• Task goal:
When you reach the line containing "State).programmeNotice (if reached.isSome" in the records below, start copying exactly, and stop once you have copied the line containing "(s.clock.m = none".

====== Dataset entries

/-- R18: the wanted language is a door's cabin language, a screen's current rotation language, and the primary
language first on the muster page. The text is the phrase's there, or in the primary language, or "#" and four digits;
phrase 0 is the empty text. -/
def Obligations.PhraseText : Prop :=
  ∀ (s : State) (id lang : Nat), lang ≤ 7 →
    (∀ p : Panel, (∀ c, p.content.cabin = some c → p.wantedLang = c.lang) ∧
      (∀ r, p.content.cabin = none → p.content.rotation = some r → p.wantedLang = p.decl.langs.getD r.index 0) ∧
      (s.alertLangs p).head? = some s.params.primaryLang) ∧
    s.phrase 0 lang = [] ∧
    (id ≠ 0 →
      (∀ t, s.phrases.look (8 * id + lang) = some t → s.phrase id lang = t) ∧
      (s.phrases.look (8 * id + lang) = none →
        (∀ t, s.phrases.look (8 * id + s.params.primaryLang) = some t → s.phrase id lang = t) ∧
        (s.phrases.look (8 * id + s.params.primaryLang) = none → id ≤ 4095 → ∃ a b c d : Nat,
          a < 10 ∧ b < 10 ∧ c < 10 ∧ d < 10 ∧ id = 1000 * a + 100 * b + 10 * c + d ∧
          s.phrase id lang = [0x23, BitVec.ofNat 8 (0x30 + a), BitVec.ofNat 8 (0x30 + b), BitVec.ofNat 8 (0x30 + c),
            BitVec.ofNat 8 (0x30 + d)])))

/-! ### The clock -/

/-- TIME_SET writes R and sets the flag; a pending change whose moment it reaches is applied, with a CLOCK report of
its cause; M is recomputed, and one SET notice is taken by the programme and then by the agendas and notices. U stays.
An agenda mark has class CONTENT, where only arrows differ too: the model's reading (log 18). The arbiter picks once,
at the end of the event: the model's reading (log 16). -/
def Obligations.TimeSet : Prop :=
  ∀ (tag : Byte) (body : Bytes) (s : State) (l : Link), s.link.take ⟨0x10, tag, body⟩ = some l → body.length = 4 →
    let r := u32 body 0
    let reached := s.clock.change.filter fun c => c.effective ≤ r
    let o := (reached.map (·.offset)).getD s.clock.offset
    let m := if (r : Int) + 60 * o < 0 then 0 else (((r : Int) + 60 * o) / 60).toNat
    let c : Clock := { s.clock with
      r := r, set := true, offset := o, change := if reached.isSome then none else s.clock.change, m := some m }
    let n := ({ s with
      clock := c
      link := if reached.isSome then l.report (.clock .timeSet r s.clock.offset o (some m) true) else l } :
        State).programmeNotice .set
    ∃ t, exec (.timeSet tag body) s = .next t ∧ t.noticed s ∧
      t = { s with
        clock := c
        events := n.events
        bookings := n.bookings
        panels := t.panels
        lines := t.lines
        link := n.link.reply ⟨0x90, tag, .done, .empty⟩ }

/-- OFFSET_SET refuses an offset that is none of the 105 values; with R_e at or below R it applies the change at once,
with its CLOCK report and an OFFSET notice, and otherwise the change becomes the pending one. The reply says whether a
pending change was cleared. An agenda mark has class CONTENT, where only arrows differ too: the model's reading (log
18). The arbiter picks once, at the end of the event: the model's reading (log 16). -/
def Obligations.OffsetSet : Prop :=
  ∀ (tag : Byte) (body : Bytes) (s : State) (l : Link), s.link.take ⟨0x11, tag, body⟩ = some l → body.length = 6 →
    let o := s16 body 0
    let re := u32 body 2
    let lawful := o % 15 = 0 ∧ -720 ≤ o ∧ o ≤ 840
    let m := if s.clock.set then
      some (if (s.clock.r : Int) + 60 * o < 0 then 0 else (((s.clock.r : Int) + 60 * o) / 60).toNat) else none
    let c : Clock := { s.clock with offset := o, change := none, m := m }
    let n := ({ s with clock := c, link := l.report (.clock .offsetSet s.clock.r s.clock.offset o m s.clock.set) } :
      State).programmeNotice .offset
    (¬ lawful → exec (.offsetSet tag body) s = .next (s.replied l 0x91 tag .badValue .empty)) ∧
    (lawful → s.clock.r < re → exec (.offsetSet tag body) s = .next { s with
      clock := { s.clock with change := some ⟨o, re⟩ }
      link := l.reply ⟨0x91, tag, .done, .offset .pending s.clock.change.isSome s.clock.offset⟩ }) ∧
    (lawful → re ≤ s.clock.r → ∃ t, exec (.offsetSet tag body) s = .next t ∧ t.noticed s ∧
      t = { s with
        clock := c
        events := n.events
        bookings := n.bookings
        panels := t.panels
        lines := t.lines
        link := n.link.reply ⟨0x91, tag, .done, .offset .applied s.clock.change.isSome o⟩ })

/-- The advance: run time comes to its next whole second, and holds at its last; R counts on, and holds at its last; a
pending change that R reaches is applied, with its CLOCK report; M is recomputed. Without a new M and without a change
there is no notice, and nothing else moves. That the command brings run time to the whole second is the model's choice
(log 3), and that R counts on while run time holds is read from R20 and R23 (log 24). An agenda mark has class CONTENT,
where only arrows differ too: the model's reading (log 18). The arbiter picks once, at the end of the event: the
model's reading (log 16). -/
def Obligations.Advance : Prop :=
  ∀ s : State,
    let u := if s.clock.u / 1000 < 4294967295 then 1000 * (s.clock.u / 1000 + 1) else 4294967295000
    let r := if s.clock.r < 4294967295 then s.clock.r + 1 else s.clock.r
    let reached := s.clock.change.filter fun c => r = c.effective
    let o := (reached.map (·.offset)).getD s.clock.offset
    let m := if s.clock.set then
      some (if (r : Int) + 60 * o < 0 then 0 else (((r : Int) + 60 * o) / 60).toNat) else none
    let c : Clock := { s.clock with
      u := u, r := r, offset := o, change := if reached.isSome then none else s.clock.change, m := m }
    let n := ({ s with
      clock := c
      link := if reached.isSome then s.link.report (.clock .advance r s.clock.offset o m s.clock.set) else s.link } :
        State).programmeNotice (if reached.isSome then .offset else .minute)
    (reached = none → (s.clock.set = false ∨ m = s.clock.m) → exec .advance s = .next { s with clock := c }) ∧
    ((reached.isSome ∨ s.clock.set = true ∧ m ≠ s.clock.m) → ∃ t, exec .advance s = .next t ∧ t.noticed s ∧
      t = { s with
        clock := c
        events := n.events
        bookings := n.bookings
        panels := t.panels
        lines := t.lines
        link := n.link })

/-! ### The programme -/

/-- A clock notice at the programme unit: each event's state becomes the later of its present and its target state, an
ENDED event whose linger has passed leaves with its bookings, and the reports come event by event in the order of the
table, the advance before the removal. Without a ship minute nothing happens. -/
def Obligations.ProgrammeNotice : Prop :=
  ∀ (kind : NoticeKind) (s : State), (s.events.map (·.id)).Nodup →
    (s.clock.m = none → s.programmeNotice kind = s) ∧
    ∀ m, s.clock.m = some m →
      let target := fun e : Event =>
        if e.stop ≤ m then EventState.ended
        else if e.start ≤ m then .on
        else if e.start - m ≤ e.lead then .soon else .listed
      let new := fun e : Event => if e.state.rank < (target e).rank then target e else e.state
      let goes := fun e : Event => new e = .ended ∧ e.stop + e.linger ≤ m
      let count := fun e : Event => (s.bookings.filter fun b => b.event = e.id).length
      let reports := s.events.flatMap fun e =>
        (if new e = e.state then []
          else [.eventState (if new e = .ended ∧ (e.state = .listed ∨ e.state = .soon) then .skipped else .advanced)
            e.id e.state (new e) m kind e.cancelled 0]) ++
        if goes e then [Report.eventState .removed e.id .ended .ended m kind e.cancelled (count e)] else []
      s.programmeNotice kind = { s with
        events := (s.events.filter fun e => ¬ goes e).map fun e => { e with state := new e }
        bookings := s.bookings.filter fun b => ¬ ∃ e ∈ s.events, goes e ∧ e.id = b.event
        link := reports.foldl Link.report s.link }

/-- An EVENT_POST is refused by the first check of R36 that fails, in its order. One that meets every condition enters
or replaces its event, in the order of the table, with lead and linger defaulted or clamped and the state R37 and R38
give; a replaced event keeps its bookings and their count. No other event changes, every agenda is evaluated, and what
changed is marked and queued. A changed agenda is marked CONTENT, where a move to a venue of the same name phrase
changes an arrow alone too: the model's reading, which follows R53 against R54 and 6.3 (log 18). The arbiter picks
once, at the end of the event: the model's reading (log 16). -/
def Obligations.EventPost : Prop :=
  (∀ (tag : Byte) (body : Bytes) (s : State) (l : Link), s.link.take ⟨0x12, tag, body⟩ = some l → body.length = 19 →
    let id := u16 body 0
    let venue := u8 body 2
    let start := u32 body 4
    let stop := u32 body 8
    let checks : List (Prop × Code) := [
      (id = 0, .badValue),
      (127 < venue ∨ s.dests.look venue = none, .notFound),
      (∃ d, s.dests.look venue = some d ∧ d.kind = .station, .badValue),
      (7 < u8 body 3, .badValue),
      (71583628 < start ∨ 71583628 < stop, .badValue),
      (stop ≤ start ∨ 4320 < stop - start, .badValue),
      (u16 body 12 = 0 ∨ 4095 < u16 body 12, .badValue),
      (∃ e, s.event id = some e ∧ e.state = .ended, .eventClosed),
      (∃ m, s.clock.m = some m ∧ stop ≤ m, .eventClosed),
      (s.event id = none ∧ 256 ≤ s.events.length, .tableFull)]
    ∀ c, refusedBy checks c → exec (.eventPost tag body) s = .next (s.replied l 0x92 tag c .empty)) ∧
  ∀ (tag : Byte) (body : Bytes) (s : State) (l : Link) (d : Dest), s.link.take ⟨0x12, tag, body⟩ = some l →
    body.length = 19 →
    let id := u16 body 0
    let start := u32 body 4
    let stop := u32 body 8
    id ≠ 0 → u8 body 2 ≤ 127 → s.dests.look (u8 body 2) = some d → d.kind ≠ .station → u8 body 3 ≤ 7 →
    stop ≤ 71583628 → start < stop → stop - start ≤ 4320 → 1 ≤ u16 body 12 → u16 body 12 ≤ 4095 →
    (∀ e, s.event id = some e → e.state ≠ .ended) → (∀ m, s.clock.m = some m → m < stop) →
    (s.event id = none → s.events.length < 256) →
    let lead := if u16 body 14 = 65535 then 30 else min (u16 body 14) 240
    let linger := if u16 body 16 = 65535 then 15 else min (u16 body 16) 120
    let e : Event := {
      id := id
      venue := u8 body 2
      category := u8 body 3
      start := start
      stop := stop
      title := u16 body 12
      lead := lead
      linger := linger
      featured := (body.getD 18 0).getLsbD 0
      bookingOnly := (body.getD 18 0).getLsbD 1
      cancelled := false
      state := match s.clock.m with
        | none => .listed
        | some m => if start ≤ m then .on else if start - m ≤ lead then .soon else .listed
      bookings := ((s.event id).map (·.bookings)).getD 0 }
    let clamped := u16 body 14 ≠ 65535 ∧ 240 < u16 body 14 ∨ u16 body 16 ≠ 65535 ∧ 120 < u16 body 16
    ∃ t, exec (.eventPost tag body) s = .next t ∧
      (t.events.filter fun x => x.id = id) = [e] ∧
      (t.events.filter fun x => x.id ≠ id) = s.events.filter (fun x => x.id ≠ id) ∧
      (eventOrdered s.events → eventOrdered t.events) ∧
      t.reagended s ∧ t.decided s .other ∧ t.panelsAgree s Panel.apartFromAgenda ∧ t.linesDecided s ∧
      t = { s with
        events := t.events
        panels := t.panels
        lines := t.lines
        link := l.reply ⟨0x92, tag, if clamped then .adjusted else .done,
          .event lead linger e.state (s.event id).isSome⟩ }

/-- EVENT_CANCEL sets the cancelled flag of an event that is not ENDED, and EVENT_DROP removes an event with every
booking that names it; neither creates a report, every agenda is evaluated, and what changed is marked and queued. A
flag already set changes nothing. An agenda mark has class CONTENT, where only arrows differ too: the model's reading
(log 18). The arbiter picks once, at the end of the event: the model's reading (log 16). -/
def Obligations.EventCancelDrop : Prop :=
  ∀ (tag : Byte) (body : Bytes) (s : State) (l : Link), body.length = 2 →
    let id := u16 body 0
    (s.link.take ⟨0x13, tag, body⟩ = some l →
      (s.event id = none → exec (.eventCancel tag body) s = .next (s.replied l 0x93 tag .notFound .empty)) ∧
      ∀ e, s.event id = some e →
        (e.state = .ended → exec (.eventCancel tag body) s = .next (s.replied l 0x93 tag .eventClosed .empty)) ∧
        (e.state ≠ .ended → e.cancelled = true →
          exec (.eventCancel tag body) s = .next (s.replied l 0x93 tag .done .empty)) ∧
        (e.state ≠ .ended → e.cancelled = false → ∃ t, exec (.eventCancel tag body) s = .next t ∧
          t.reagended s ∧ t.decided s .other ∧ t.panelsAgree s Panel.apartFromAgenda ∧ t.linesDecided s ∧
          t = { s with
            events := s.events.map fun x => if x.id = id then { e with cancelled := true } else x
            panels := t.panels
            lines := t.lines
            link := l.reply ⟨0x93, tag, .done, .empty⟩ })) ∧
    (s.link.take ⟨0x14, tag, body⟩ = some l →
      (s.event id = none → exec (.eventDrop tag body) s = .next (s.replied l 0x94 tag .notFound .empty)) ∧
      ((s.event id).isSome → ∃ t, exec (.eventDrop tag body) s = .next t ∧
        t.reagended s ∧ t.decided s .other ∧ t.panelsAgree s Panel.apartFromAgenda ∧ t.linesDecided s ∧
        t = { s with
          events := s.events.filter fun x => x.id ≠ id
          bookings := s.bookings.filter fun b => b.event ≠ id
          panels := t.panels
          lines := t.lines
          link := l.reply ⟨0x94, tag, .done, .count (s.bookings.filter fun b => b.event = id).length⟩ }))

============

• Answer space:
        State).programmeNotice (if reached.isSome then .offset else .minute)
    (reached = none → (s.clock.set = false ∨ m = s.clock.m) → exec .advance s = .next { s with clock := c }) ∧
    ((reached.isSome ∨ s.clock.set = true ∧ m ≠ s.clock.m) → ∃ t, exec .advance s = .next t ∧ t.noticed s ∧
      t = { s with
        clock := c
        events := n.events
        bookings := n.bookings
        panels := t.panels
        lines := t.lines
        link := n.link })

/-! ### The programme -/

/-- A clock notice at the programme unit: each event's state becomes the later of its present and its target state, an
ENDED event whose linger has passed leaves with its bookings, and the reports come event by event in the order of the
table, the advance before the removal. Without a ship minute nothing happens. -/
def Obligations.ProgrammeNotice : Prop :=
  ∀ (kind : NoticeKind) (s : State), (s.events.map (·.id)).Nodup →
    (s.clock.m = none → s.programmeNotice kind = s) ∧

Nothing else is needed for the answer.